• WHAT THE TASK REQUIRES: Return exactly the lines of the records below, starting at the line that contains "theorem authentic_tagged (cmd" and ending at the line that contains "if s.pmcRuns t", with both of those lines kept.

• Stored data entries:
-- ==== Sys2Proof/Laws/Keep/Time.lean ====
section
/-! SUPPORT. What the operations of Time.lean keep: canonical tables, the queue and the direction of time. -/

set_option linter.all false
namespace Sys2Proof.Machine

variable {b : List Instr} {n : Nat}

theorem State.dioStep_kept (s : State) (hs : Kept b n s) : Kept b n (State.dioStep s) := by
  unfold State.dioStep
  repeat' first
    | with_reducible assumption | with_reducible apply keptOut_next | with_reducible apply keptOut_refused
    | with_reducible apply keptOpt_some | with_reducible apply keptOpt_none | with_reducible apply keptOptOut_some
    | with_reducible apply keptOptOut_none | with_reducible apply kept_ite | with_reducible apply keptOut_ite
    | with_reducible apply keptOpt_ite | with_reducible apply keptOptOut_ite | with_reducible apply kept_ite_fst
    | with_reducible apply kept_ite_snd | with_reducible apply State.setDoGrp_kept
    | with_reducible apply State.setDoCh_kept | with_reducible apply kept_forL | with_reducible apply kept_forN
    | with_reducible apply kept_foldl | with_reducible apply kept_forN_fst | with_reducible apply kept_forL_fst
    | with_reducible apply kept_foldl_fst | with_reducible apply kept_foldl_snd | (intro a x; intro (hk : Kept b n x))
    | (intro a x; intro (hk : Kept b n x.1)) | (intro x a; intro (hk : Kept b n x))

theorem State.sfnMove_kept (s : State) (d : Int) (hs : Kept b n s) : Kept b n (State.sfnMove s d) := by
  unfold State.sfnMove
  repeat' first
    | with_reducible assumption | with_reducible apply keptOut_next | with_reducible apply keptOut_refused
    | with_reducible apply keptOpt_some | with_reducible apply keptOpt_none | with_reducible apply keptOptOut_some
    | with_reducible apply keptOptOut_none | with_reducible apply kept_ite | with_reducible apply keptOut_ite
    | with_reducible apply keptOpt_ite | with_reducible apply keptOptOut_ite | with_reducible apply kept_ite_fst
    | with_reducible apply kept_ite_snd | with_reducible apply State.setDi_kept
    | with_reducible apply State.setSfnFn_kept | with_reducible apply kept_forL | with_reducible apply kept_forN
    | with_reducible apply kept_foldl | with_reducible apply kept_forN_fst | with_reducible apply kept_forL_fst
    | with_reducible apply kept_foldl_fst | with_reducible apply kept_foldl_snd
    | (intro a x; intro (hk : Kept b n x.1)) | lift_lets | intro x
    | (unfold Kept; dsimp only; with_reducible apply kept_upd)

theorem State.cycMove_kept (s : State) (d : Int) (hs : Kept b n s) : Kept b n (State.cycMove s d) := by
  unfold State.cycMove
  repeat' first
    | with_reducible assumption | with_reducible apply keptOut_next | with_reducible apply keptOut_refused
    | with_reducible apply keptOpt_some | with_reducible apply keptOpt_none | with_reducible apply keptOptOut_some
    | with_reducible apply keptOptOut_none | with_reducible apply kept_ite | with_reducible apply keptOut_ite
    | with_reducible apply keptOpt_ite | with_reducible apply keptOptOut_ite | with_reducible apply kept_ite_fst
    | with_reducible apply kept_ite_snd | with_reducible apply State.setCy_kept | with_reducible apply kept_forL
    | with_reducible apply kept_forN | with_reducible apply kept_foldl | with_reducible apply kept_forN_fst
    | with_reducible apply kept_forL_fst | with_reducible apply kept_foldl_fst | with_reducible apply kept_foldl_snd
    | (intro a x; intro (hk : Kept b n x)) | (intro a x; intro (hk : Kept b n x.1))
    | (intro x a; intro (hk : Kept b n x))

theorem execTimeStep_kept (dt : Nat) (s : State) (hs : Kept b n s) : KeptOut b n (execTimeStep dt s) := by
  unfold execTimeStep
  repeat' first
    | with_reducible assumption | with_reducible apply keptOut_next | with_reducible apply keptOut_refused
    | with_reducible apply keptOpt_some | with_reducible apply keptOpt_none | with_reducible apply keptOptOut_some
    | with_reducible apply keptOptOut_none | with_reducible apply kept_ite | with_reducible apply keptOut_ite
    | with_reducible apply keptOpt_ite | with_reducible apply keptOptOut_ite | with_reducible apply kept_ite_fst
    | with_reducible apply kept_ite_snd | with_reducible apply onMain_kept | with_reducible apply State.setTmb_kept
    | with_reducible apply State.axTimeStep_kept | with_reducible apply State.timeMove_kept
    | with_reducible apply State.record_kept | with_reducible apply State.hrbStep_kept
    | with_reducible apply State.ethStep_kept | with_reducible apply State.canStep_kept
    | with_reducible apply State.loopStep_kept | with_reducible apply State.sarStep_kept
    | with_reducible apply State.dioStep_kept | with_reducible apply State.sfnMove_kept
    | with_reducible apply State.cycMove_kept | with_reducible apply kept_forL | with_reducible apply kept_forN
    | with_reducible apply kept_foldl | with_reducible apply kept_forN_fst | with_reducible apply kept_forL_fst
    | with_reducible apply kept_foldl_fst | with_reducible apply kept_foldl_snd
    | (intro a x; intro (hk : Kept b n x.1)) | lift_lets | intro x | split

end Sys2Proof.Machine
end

---

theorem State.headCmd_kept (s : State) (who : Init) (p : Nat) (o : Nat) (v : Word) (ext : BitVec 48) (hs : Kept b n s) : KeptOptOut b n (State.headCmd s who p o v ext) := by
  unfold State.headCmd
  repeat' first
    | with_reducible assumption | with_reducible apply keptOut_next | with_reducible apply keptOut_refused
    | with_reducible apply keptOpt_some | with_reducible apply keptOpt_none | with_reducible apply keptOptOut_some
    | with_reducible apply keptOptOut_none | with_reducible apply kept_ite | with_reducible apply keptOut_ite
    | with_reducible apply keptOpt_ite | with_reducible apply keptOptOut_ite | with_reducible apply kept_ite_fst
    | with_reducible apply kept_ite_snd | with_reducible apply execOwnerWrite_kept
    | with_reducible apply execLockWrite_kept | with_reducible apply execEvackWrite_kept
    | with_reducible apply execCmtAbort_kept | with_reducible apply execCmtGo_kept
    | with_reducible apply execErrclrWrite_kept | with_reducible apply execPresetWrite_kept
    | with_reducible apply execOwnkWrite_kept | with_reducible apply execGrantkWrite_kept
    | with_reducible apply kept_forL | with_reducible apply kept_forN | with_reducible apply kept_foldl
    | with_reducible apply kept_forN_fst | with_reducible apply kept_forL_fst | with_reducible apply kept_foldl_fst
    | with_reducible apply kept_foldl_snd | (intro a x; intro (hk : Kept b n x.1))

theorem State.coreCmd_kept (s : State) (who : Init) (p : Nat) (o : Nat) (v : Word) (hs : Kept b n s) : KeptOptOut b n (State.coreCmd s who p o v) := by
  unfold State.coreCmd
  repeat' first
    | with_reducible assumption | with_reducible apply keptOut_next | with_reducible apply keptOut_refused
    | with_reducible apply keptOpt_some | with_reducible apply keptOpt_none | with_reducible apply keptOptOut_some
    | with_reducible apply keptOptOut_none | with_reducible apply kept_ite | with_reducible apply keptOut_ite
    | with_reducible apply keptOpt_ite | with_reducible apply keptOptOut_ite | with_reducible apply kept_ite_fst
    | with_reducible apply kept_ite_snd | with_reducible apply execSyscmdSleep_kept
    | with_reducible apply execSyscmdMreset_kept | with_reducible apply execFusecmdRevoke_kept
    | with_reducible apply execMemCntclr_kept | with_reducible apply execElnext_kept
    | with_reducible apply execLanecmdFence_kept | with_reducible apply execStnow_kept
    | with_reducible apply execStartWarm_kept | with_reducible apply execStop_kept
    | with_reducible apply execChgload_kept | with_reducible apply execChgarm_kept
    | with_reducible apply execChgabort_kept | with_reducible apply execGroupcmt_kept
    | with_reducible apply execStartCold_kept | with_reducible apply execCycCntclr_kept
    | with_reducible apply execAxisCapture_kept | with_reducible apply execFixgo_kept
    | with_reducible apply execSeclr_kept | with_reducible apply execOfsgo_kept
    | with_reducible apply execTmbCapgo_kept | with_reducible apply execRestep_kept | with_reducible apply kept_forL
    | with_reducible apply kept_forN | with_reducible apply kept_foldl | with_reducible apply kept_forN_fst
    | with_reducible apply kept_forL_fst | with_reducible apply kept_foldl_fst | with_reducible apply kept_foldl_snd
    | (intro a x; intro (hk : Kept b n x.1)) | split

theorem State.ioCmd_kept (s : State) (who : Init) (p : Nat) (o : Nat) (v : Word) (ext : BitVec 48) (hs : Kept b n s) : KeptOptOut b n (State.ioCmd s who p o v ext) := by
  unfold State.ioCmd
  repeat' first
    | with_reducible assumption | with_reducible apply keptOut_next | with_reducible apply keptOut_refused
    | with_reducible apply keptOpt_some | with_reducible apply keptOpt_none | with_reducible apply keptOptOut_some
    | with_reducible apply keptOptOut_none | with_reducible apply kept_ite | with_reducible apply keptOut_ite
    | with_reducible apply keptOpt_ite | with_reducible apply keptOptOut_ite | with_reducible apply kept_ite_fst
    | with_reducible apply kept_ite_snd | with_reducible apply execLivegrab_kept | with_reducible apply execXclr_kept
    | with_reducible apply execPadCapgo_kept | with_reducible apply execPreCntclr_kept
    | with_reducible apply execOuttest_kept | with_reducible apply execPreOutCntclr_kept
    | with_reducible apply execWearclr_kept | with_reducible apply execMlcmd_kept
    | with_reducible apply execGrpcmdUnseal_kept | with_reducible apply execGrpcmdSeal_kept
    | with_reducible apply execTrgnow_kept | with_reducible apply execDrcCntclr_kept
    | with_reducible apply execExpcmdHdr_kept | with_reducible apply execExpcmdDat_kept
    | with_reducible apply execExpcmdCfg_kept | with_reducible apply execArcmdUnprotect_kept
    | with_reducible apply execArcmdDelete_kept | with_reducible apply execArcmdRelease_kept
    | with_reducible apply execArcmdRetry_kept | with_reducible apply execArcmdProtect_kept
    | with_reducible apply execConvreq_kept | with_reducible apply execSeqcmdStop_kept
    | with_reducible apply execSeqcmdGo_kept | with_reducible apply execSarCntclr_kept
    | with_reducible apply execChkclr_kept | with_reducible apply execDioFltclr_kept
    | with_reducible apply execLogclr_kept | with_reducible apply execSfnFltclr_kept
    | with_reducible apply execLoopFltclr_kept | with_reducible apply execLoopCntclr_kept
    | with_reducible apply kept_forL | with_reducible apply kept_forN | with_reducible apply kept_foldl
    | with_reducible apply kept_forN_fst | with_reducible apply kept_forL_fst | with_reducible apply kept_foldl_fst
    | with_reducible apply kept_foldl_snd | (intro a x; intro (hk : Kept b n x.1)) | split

...

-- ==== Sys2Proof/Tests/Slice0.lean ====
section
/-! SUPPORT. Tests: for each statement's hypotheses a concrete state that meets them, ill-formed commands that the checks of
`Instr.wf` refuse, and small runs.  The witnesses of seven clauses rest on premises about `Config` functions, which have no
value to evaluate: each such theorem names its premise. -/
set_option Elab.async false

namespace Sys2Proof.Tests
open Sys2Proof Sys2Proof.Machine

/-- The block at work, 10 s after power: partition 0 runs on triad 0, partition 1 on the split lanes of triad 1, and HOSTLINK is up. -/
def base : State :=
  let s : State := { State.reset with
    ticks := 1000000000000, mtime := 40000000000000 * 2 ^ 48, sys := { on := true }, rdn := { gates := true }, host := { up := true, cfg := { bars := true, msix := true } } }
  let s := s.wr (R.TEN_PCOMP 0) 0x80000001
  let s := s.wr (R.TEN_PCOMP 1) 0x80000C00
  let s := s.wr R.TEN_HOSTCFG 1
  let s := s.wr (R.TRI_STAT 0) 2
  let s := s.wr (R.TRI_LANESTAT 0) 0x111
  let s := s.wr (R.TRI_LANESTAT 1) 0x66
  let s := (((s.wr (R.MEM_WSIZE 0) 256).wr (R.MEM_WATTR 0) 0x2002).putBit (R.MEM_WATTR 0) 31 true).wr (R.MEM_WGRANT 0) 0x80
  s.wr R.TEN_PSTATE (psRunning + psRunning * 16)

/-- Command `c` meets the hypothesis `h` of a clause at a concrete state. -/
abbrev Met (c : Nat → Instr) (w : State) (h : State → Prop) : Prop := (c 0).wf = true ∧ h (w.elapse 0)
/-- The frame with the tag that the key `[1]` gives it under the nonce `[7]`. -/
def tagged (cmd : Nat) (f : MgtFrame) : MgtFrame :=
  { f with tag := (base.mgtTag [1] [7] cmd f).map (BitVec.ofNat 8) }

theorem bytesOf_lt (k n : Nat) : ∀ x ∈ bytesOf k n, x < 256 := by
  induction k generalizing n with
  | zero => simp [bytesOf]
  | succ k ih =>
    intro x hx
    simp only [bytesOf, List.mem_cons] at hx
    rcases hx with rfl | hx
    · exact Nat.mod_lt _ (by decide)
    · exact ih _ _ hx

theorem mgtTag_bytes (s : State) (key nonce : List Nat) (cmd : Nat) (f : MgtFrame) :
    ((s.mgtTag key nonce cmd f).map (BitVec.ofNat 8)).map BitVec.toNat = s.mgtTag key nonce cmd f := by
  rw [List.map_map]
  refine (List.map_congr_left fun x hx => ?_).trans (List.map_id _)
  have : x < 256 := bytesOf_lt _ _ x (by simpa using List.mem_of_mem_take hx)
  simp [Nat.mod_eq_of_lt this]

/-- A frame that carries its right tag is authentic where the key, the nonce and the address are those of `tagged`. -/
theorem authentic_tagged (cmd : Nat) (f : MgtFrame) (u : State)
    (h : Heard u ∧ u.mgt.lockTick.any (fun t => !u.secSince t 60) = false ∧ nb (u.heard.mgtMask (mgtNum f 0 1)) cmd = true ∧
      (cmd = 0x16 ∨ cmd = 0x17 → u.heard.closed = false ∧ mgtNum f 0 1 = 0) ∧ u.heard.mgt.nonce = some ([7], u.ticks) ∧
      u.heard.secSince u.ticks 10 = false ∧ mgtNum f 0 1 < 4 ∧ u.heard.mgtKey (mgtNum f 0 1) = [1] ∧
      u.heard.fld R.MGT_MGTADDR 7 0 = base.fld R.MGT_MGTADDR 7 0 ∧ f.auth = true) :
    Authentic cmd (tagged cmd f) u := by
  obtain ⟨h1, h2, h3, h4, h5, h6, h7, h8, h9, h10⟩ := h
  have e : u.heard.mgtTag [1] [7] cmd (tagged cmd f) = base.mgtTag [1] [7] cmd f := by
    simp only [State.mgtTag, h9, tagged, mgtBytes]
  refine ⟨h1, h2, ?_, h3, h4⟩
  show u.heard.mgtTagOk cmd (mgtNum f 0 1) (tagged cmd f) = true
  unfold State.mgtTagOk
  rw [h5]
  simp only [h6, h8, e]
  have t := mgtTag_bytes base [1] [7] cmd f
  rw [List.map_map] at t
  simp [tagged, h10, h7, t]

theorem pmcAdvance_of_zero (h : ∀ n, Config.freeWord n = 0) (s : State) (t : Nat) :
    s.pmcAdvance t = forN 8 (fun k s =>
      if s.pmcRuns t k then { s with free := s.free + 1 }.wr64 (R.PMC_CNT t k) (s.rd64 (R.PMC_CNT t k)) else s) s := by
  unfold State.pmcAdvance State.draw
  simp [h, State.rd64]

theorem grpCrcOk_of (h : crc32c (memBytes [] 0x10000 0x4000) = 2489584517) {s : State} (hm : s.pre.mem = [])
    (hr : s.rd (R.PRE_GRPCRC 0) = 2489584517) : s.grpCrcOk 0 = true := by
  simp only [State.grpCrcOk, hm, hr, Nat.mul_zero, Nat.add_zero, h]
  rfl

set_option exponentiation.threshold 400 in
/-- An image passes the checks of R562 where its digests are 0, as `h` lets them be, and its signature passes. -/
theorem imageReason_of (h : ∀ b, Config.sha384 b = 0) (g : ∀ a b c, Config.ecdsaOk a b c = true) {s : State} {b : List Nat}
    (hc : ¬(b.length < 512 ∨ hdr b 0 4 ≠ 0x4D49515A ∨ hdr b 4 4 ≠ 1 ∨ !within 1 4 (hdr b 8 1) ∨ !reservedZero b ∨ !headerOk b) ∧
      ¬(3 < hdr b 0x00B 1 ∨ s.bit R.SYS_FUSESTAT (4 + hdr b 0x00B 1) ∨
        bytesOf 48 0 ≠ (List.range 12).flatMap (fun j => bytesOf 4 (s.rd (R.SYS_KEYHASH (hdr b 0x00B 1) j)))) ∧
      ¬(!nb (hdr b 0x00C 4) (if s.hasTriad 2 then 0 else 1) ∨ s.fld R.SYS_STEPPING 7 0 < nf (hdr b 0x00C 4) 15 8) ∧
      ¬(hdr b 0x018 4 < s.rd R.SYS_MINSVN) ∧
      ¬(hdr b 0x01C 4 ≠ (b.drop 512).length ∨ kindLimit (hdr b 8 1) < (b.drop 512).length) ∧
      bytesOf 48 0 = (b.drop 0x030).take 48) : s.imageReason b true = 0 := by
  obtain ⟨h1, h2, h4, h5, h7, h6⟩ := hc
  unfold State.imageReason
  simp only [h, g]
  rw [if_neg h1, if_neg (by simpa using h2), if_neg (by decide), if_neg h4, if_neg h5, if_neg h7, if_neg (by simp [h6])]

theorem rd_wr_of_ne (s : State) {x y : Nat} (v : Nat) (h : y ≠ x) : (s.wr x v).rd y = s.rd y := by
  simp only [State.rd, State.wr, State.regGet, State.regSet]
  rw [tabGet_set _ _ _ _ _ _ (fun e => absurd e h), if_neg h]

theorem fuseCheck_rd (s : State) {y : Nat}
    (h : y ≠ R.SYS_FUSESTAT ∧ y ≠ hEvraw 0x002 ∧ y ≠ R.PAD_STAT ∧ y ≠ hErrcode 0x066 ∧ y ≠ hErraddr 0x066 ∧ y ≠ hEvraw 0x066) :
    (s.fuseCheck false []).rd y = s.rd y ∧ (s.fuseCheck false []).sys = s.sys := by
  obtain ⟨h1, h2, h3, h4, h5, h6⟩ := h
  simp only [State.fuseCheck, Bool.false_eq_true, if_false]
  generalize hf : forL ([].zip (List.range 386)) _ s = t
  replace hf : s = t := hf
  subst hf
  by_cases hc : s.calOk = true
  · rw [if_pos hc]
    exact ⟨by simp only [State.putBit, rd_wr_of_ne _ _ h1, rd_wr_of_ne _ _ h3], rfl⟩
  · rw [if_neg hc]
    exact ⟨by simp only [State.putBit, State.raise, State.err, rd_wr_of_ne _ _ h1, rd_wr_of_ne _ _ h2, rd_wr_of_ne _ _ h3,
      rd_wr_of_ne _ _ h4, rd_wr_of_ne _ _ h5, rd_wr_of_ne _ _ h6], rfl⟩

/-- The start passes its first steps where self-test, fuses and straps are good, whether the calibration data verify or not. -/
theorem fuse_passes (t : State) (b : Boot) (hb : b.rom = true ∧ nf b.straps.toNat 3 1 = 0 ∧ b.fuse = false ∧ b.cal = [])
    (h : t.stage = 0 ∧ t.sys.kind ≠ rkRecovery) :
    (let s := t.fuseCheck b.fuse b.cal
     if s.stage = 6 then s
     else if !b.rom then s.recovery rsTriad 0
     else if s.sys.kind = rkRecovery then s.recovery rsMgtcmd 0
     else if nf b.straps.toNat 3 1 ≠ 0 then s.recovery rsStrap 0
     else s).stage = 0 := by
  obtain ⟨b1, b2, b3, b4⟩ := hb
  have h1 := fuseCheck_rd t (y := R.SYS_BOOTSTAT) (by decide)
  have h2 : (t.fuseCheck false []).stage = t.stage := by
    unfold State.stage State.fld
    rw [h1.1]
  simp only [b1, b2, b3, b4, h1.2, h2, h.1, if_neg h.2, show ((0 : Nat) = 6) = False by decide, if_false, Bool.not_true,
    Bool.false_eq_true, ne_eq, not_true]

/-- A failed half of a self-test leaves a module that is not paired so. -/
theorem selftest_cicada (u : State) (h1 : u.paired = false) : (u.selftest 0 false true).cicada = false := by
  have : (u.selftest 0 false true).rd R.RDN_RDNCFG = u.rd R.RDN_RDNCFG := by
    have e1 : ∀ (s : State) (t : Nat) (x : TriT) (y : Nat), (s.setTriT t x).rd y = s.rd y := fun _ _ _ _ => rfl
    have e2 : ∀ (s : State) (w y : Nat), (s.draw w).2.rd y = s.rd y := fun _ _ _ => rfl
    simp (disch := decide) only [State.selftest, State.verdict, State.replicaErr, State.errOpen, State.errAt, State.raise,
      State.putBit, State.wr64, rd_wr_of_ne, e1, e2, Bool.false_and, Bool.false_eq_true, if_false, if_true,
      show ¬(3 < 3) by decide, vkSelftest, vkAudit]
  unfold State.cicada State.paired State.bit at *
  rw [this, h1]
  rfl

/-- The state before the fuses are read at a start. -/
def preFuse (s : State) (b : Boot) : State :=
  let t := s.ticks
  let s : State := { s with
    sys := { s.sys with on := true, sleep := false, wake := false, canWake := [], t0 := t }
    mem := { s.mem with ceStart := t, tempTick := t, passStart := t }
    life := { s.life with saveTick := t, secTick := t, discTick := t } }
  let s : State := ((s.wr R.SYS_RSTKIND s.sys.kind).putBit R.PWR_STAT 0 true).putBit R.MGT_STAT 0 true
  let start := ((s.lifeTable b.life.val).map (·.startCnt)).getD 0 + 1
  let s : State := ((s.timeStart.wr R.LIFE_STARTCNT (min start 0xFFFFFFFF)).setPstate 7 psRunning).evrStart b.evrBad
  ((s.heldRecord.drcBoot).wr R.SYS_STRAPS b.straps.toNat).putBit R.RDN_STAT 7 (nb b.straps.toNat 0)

• WRITTEN ANSWER:
theorem authentic_tagged (cmd : Nat) (f : MgtFrame) (u : State)
    (h : Heard u ∧ u.mgt.lockTick.any (fun t => !u.secSince t 60) = false ∧ nb (u.heard.mgtMask (mgtNum f 0 1)) cmd = true ∧
      (cmd = 0x16 ∨ cmd = 0x17 → u.heard.closed = false ∧ mgtNum f 0 1 = 0) ∧ u.heard.mgt.nonce = some ([7], u.ticks) ∧
      u.heard.secSince u.ticks 10 = false ∧ mgtNum f 0 1 < 4 ∧ u.heard.mgtKey (mgtNum f 0 1) = [1] ∧
      u.heard.fld R.MGT_MGTADDR 7 0 = base.fld R.MGT_MGTADDR 7 0 ∧ f.auth = true) :
    Authentic cmd (tagged cmd f) u := by
  obtain ⟨h1, h2, h3, h4, h5, h6, h7, h8, h9, h10⟩ := h
  have e : u.heard.mgtTag [1] [7] cmd (tagged cmd f) = base.mgtTag [1] [7] cmd f := by
    simp only [State.mgtTag, h9, tagged, mgtBytes]
  refine ⟨h1, h2, ?_, h3, h4⟩
  show u.heard.mgtTagOk cmd (mgtNum f 0 1) (tagged cmd f) = true
  unfold State.mgtTagOk
  rw [h5]
  simp only [h6, h8, e]
  have t := mgtTag_bytes base [1] [7] cmd f
  rw [List.map_map] at t
  simp [tagged, h10, h7, t]

theorem pmcAdvance_of_zero (h : ∀ n, Config.freeWord n = 0) (s : State) (t : Nat) :
    s.pmcAdvance t = forN 8 (fun k s =>
      if s.pmcRuns t k then { s with free := s.free + 1 }.wr64 (R.PMC_CNT t k) (s.rd64 (R.PMC_CNT t k)) else s) s := by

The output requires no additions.